[Saved entries]
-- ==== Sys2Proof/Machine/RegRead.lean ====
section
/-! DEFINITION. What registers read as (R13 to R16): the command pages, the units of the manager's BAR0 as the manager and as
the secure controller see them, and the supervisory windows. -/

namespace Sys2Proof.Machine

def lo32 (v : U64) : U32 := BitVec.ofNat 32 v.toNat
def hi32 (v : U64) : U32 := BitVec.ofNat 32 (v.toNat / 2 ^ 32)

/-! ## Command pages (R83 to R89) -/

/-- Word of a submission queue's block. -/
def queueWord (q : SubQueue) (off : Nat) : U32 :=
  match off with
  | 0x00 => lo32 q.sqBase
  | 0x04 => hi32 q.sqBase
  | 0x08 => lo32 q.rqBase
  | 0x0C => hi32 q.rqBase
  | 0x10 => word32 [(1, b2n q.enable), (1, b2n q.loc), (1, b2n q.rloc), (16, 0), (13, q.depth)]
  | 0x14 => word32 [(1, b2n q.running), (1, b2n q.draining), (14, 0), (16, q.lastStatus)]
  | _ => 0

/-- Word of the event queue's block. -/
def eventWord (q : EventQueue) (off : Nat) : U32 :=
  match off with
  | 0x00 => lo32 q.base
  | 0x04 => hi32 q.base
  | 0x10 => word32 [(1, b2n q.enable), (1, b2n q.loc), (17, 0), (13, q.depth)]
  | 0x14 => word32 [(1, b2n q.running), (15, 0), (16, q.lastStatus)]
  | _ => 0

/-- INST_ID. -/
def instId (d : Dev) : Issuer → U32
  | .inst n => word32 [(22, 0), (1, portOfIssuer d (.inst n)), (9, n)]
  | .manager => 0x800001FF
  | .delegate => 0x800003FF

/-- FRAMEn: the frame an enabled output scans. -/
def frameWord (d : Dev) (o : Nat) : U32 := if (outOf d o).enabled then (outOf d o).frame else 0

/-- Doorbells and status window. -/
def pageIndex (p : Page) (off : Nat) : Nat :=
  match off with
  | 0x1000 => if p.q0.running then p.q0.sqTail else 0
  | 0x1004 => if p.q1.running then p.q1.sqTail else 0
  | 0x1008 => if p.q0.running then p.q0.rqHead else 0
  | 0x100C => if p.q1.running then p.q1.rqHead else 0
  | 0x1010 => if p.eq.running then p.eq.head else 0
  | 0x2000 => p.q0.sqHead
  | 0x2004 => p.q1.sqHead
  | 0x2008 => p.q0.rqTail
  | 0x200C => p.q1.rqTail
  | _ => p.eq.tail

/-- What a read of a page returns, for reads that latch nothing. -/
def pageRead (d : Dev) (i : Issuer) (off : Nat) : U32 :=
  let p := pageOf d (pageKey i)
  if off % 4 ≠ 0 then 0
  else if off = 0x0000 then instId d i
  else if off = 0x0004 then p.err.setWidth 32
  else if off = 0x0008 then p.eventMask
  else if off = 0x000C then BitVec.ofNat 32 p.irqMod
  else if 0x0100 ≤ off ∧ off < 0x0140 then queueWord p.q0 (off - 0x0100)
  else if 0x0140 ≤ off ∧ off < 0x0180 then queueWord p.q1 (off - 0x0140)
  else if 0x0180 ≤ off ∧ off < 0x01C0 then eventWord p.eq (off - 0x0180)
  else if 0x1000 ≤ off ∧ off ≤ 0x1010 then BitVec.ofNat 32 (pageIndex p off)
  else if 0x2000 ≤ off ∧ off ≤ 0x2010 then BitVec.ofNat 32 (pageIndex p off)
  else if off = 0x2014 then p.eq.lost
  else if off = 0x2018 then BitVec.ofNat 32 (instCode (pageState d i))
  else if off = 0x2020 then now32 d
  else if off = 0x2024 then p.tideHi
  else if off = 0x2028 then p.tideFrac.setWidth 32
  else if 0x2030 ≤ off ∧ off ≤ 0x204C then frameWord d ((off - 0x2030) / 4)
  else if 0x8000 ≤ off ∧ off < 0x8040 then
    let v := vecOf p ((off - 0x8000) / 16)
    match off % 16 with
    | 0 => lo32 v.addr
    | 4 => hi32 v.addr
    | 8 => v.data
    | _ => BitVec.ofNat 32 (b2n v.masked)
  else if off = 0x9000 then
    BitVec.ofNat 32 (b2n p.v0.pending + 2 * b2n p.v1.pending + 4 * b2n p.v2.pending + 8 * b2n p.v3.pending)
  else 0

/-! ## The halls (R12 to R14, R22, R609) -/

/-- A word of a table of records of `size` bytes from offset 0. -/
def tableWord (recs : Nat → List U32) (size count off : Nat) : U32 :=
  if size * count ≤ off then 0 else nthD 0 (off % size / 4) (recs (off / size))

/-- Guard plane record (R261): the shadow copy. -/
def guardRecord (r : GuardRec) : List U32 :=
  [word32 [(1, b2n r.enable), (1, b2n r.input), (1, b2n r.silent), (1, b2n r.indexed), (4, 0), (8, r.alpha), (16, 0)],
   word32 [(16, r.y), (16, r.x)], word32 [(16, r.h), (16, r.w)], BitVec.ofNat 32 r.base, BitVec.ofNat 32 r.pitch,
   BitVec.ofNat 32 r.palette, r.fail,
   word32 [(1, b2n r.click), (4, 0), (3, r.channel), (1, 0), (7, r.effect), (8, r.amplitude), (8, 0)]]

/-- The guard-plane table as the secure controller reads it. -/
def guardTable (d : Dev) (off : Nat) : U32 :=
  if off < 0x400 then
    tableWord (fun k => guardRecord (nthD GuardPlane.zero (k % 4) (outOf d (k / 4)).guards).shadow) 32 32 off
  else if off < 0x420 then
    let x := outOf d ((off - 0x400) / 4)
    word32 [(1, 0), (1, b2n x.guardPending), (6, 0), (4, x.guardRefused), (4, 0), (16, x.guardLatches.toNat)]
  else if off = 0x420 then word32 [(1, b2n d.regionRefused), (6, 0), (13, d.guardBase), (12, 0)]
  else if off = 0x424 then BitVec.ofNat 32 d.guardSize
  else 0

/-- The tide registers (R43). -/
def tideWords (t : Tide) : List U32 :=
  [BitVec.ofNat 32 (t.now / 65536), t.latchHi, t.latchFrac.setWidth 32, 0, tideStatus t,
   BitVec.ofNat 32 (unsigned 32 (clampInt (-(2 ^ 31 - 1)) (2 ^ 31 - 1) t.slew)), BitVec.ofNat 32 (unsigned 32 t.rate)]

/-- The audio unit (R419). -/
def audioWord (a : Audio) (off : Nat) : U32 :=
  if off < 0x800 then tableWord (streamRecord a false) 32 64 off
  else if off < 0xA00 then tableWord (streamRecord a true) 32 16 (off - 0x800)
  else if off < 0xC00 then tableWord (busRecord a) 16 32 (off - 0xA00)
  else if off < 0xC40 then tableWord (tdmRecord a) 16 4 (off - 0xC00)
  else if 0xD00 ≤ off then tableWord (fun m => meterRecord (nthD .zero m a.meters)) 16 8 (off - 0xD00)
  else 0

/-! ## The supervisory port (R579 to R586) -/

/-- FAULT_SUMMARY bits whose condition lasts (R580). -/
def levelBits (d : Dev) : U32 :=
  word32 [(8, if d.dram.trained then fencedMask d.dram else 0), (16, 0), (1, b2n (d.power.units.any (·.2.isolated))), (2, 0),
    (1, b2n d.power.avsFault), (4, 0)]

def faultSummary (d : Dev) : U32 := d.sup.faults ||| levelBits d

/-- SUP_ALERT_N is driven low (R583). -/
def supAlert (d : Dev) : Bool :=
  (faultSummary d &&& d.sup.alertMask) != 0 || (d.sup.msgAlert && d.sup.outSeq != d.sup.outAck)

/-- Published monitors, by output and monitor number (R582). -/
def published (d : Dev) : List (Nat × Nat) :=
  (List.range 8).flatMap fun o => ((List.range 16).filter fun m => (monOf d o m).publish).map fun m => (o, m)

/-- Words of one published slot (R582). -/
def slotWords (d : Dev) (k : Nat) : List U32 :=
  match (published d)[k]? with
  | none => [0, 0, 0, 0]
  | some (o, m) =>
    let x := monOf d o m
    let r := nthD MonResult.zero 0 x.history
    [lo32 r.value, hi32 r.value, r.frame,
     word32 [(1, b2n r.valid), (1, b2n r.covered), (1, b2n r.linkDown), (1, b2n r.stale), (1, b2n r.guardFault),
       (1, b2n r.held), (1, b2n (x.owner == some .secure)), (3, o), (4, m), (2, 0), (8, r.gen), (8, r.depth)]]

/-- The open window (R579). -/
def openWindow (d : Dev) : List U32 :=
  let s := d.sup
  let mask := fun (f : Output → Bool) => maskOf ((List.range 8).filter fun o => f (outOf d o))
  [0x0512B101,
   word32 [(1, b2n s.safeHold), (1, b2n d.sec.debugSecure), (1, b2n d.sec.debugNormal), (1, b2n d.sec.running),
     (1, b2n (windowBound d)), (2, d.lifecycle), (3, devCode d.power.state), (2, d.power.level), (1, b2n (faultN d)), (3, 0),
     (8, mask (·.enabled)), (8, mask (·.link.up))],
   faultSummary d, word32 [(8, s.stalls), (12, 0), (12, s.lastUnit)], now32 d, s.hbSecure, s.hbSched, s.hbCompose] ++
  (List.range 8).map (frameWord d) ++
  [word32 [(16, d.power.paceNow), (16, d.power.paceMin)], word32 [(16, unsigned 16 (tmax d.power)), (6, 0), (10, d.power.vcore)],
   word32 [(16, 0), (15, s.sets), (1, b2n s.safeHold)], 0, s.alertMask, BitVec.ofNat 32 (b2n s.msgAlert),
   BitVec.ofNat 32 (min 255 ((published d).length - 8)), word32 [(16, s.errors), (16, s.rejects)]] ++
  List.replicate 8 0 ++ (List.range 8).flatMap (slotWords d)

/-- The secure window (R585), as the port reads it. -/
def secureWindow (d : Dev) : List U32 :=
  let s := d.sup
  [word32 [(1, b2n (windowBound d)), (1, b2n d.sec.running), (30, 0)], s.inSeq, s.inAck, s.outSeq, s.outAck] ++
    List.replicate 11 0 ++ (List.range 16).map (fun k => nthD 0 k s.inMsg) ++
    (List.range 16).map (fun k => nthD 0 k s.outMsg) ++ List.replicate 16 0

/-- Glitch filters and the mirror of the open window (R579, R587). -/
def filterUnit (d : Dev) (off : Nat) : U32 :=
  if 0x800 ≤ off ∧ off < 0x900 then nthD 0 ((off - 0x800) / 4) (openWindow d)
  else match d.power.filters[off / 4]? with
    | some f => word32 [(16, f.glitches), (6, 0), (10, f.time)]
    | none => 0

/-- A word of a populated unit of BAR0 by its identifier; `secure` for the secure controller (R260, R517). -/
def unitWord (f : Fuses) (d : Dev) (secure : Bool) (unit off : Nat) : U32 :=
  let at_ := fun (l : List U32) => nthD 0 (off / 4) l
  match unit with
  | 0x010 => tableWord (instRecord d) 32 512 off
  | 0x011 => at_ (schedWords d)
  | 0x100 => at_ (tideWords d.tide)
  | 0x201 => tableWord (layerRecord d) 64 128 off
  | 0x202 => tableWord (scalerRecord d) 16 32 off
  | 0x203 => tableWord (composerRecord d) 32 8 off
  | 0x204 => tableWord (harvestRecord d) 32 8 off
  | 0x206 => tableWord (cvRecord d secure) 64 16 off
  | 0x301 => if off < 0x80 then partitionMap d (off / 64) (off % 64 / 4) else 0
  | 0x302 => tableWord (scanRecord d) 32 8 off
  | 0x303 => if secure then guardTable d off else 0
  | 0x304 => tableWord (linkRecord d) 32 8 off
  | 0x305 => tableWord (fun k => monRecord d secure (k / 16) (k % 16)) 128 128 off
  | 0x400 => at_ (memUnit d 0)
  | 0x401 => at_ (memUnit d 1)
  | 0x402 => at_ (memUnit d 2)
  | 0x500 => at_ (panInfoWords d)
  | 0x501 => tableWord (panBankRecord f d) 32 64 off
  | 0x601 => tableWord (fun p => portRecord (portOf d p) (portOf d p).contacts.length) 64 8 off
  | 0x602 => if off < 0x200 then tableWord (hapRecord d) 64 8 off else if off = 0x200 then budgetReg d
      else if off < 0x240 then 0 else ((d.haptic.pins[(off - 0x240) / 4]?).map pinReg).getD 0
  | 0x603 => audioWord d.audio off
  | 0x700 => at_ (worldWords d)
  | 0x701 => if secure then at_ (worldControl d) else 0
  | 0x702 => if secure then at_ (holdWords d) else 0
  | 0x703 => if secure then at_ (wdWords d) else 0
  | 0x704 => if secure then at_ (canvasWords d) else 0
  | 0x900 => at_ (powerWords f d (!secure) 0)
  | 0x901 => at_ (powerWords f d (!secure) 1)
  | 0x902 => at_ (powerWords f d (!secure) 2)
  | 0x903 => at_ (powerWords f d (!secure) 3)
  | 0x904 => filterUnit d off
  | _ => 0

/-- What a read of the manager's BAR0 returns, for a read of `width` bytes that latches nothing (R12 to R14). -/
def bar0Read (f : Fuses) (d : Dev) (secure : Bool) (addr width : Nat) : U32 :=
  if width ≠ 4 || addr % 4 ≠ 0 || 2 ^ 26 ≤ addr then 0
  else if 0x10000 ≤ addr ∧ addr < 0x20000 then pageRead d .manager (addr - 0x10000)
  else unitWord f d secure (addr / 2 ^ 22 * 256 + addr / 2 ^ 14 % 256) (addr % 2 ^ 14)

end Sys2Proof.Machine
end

...

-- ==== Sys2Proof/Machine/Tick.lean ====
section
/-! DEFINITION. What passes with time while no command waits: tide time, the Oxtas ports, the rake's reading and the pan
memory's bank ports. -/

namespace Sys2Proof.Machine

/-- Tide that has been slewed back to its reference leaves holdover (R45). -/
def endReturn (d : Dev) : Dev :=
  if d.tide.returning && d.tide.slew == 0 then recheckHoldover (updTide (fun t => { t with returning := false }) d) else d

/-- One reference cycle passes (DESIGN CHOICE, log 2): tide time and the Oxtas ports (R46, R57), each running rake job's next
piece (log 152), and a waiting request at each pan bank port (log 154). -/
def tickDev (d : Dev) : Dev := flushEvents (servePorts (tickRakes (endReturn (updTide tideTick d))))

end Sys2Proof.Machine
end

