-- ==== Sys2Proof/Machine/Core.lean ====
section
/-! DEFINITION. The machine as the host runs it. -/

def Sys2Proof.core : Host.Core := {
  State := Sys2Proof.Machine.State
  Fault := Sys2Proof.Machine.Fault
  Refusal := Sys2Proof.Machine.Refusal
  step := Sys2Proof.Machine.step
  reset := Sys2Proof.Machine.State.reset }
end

▶ _Action item_: In the data above, find the line with "if 0x800 ≤ off" and the line with "(scanRecord d) 32 8 off". Retype both, plus every line between them, exactly.

▶ _Output for this exercise_:
  if 0x800 ≤ off ∧ off < 0x900 then nthD 0 ((off - 0x800) / 4) (openWindow d)
  else match d.power.filters[off / 4]? with
    | some f => word32 [(16, f.glitches), (6, 0), (10, f.time)]
    | none => 0

/-- A word of a populated unit of BAR0 by its identifier; `secure` for the secure controller (R260, R517). -/
def unitWord (f : Fuses) (d : Dev) (secure : Bool) (unit off : Nat) : U32 :=
  let at_ := fun (l : List U32) => nthD 0 (off / 4) l
  match unit with
  | 0x010 => tableWord (instRecord d) 32 512 off
  | 0x011 => at_ (schedWords d)
  | 0x100 => at_ (tideWords d.tide)
  | 0x201 => tableWord (layerRecord d) 64 128 off
  | 0x202 => tableWord (scalerRecord d) 16 32 off
  | 0x203 => tableWord (composerRecord d) 32 8 off
  | 0x204 => tableWord (harvestRecord d) 32 8 off
  | 0x206 => tableWord (cvRecord d secure) 64 16 off
  | 0x301 => if off < 0x80 then partitionMap d (off / 64) (off % 64 / 4) else 0
  | 0x302 => tableWord (scanRecord d) 32 8 off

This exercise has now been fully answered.